Un simple ejercicio mental es muy revelador a este respecto. Imaginemos por un momento que los calificativos que nos permitimos emplear para calificar a los votantes de Donald Trump, Mariano Rajoy o Pablo Iglesias fueran utilizados para hablar de los “hombres”, las “mujeres” o los “musulmanes”. Resultarían socialmente muy inapropiados (y en algunos casos susceptibles incluso de constituir delito de odio) y, sin embargo, no lo resultan para calificar al adversario político.

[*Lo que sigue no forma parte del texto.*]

/-! ## storeSymbol -/

@[simp] theorem storeSymbol_inReset (ch : Channel) (x : Symbol) : (s.storeSymbol ch x).inReset = s.inReset := (storeSymbol_keeps s ch x).inReset
@[simp] theorem storeSymbol_serial (ch : Channel) (x : Symbol) : (s.storeSymbol ch x).serial = s.serial := (storeSymbol_keeps s ch x).serial rfl
@[simp] theorem storeSymbol_lines (ch : Channel) (x : Symbol) : (s.storeSymbol ch x).lines = s.lines := (storeSymbol_keeps s ch x).lines rfl
@[simp] theorem storeSymbol_debounce (ch : Channel) (x : Symbol) : (s.storeSymbol ch x).debounce = s.debounce := (storeSymbol_keeps s ch x).debounce
@[simp] theorem storeSymbol_slots (ch : Channel) (x : Symbol) : (s.storeSymbol ch x).slots = s.slots := (storeSymbol_keeps s ch x).slots rfl
@[simp] theorem storeSymbol_pool (ch : Channel) (x : Symbol) : (s.storeSymbol ch x).pool = s.pool := (storeSymbol_keeps s ch x).pool rfl
@[simp] theorem storeSymbol_lastServed (ch : Channel) (x : Symbol) : (s.storeSymbol ch x).lastServed = s.lastServed := (storeSymbol_keeps s ch x).lastServed
@[simp] theorem storeSymbol_eventLevels (ch : Channel) (x : Symbol) : (s.storeSymbol ch x).eventLevels = s.eventLevels := (storeSymbol_keeps s ch x).eventLevels
@[simp] theorem storeSymbol_outputs (ch : Channel) (x : Symbol) : (s.storeSymbol ch x).outputs = s.outputs := (storeSymbol_keeps s ch x).outputs rfl
@[simp] theorem storeSymbol_staging (ch : Channel) (x : Symbol) : (s.storeSymbol ch x).staging = s.staging := (storeSymbol_keeps s ch x).staging
@[simp] theorem storeSymbol_operand (ch : Channel) (x : Symbol) : (s.storeSymbol ch x).operand = s.operand := (storeSymbol_keeps s ch x).operand
@[simp] theorem storeSymbol_pendingCommand (ch : Channel) (x : Symbol) : (s.storeSymbol ch x).pendingCommand = s.pendingCommand := (storeSymbol_keeps s ch x).pendingCommand
@[simp] theorem storeSymbol_compacting (ch : Channel) (x : Symbol) : (s.storeSymbol ch x).compacting = s.compacting := (storeSymbol_keeps s ch x).compacting rfl
@[simp] theorem storeSymbol_arbiterMode (ch : Channel) (x : Symbol) : (s.storeSymbol ch x).arbiterMode = s.arbiterMode := (storeSymbol_keeps s ch x).arbiterMode
@[simp] theorem storeSymbol_grant (ch : Channel) (x : Symbol) : (s.storeSymbol ch x).grant = s.grant := (storeSymbol_keeps s ch x).grant rfl
@[simp] theorem storeSymbol_timeBase (ch : Channel) (x : Symbol) : (s.storeSymbol ch x).timeBase = s.timeBase := (storeSymbol_keeps s ch x).timeBase
@[simp] theorem storeSymbol_chanSel (ch : Channel) (x : Symbol) : (s.storeSymbol ch x).chanSel = s.chanSel := (storeSymbol_keeps s ch x).chanSel
@[simp] theorem storeSymbol_configAddr (ch : Channel) (x : Symbol) : (s.storeSymbol ch x).configAddr = s.configAddr := (storeSymbol_keeps s ch x).configAddr
@[simp] theorem storeSymbol_pending (ch : Channel) (x : Symbol) : (s.storeSymbol ch x).pending = s.pending := (storeSymbol_keeps s ch x).pending
@[simp] theorem ser_storeSymbol (ch : Channel) (x : Symbol) (j : SerialChannel) : (s.storeSymbol ch x).ser j = s.ser j := by simp [State.ser]
@[simp] theorem line_storeSymbol (ch : Channel) (x : Symbol) (j : LineNum) : (s.storeSymbol ch x).line j = s.line j := by simp [State.line]
@[simp] theorem slot_storeSymbol (ch : Channel) (x : Symbol) (j : PatternNum) : (s.storeSymbol ch x).slot j = s.slot j := by simp [State.slot]
@[simp] theorem output_storeSymbol (ch : Channel) (x : Symbol) (j : OutputNum) : (s.storeSymbol ch x).output j = s.output j := by simp [State.output]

Hay dos motivos adicionales que hacen que la polarización partidista siga en aumento. Por un lado, la retórica de los líderes de los partidos hace que parezca perfectamente aceptable despreciar a los oponentes políticos. La reciente campaña electoral estadounidense supone un ejemplo de libro de este argumento. Por último, también se ha asociado la creciente polarización con la exposición continuada a campañas electorales. La sucesión de elecciones regionales, nacionales e incluso supranacionales hace que los partidos no abandonen el lenguaje agresivo propio de las campañas electorales. El ciclo electoral que comenzó en España en 2014 y que ha mantenido al país en un estado continuo de campaña electoral tiene mucho que ver, sin duda, con la creciente polarización que también se observa en la política española.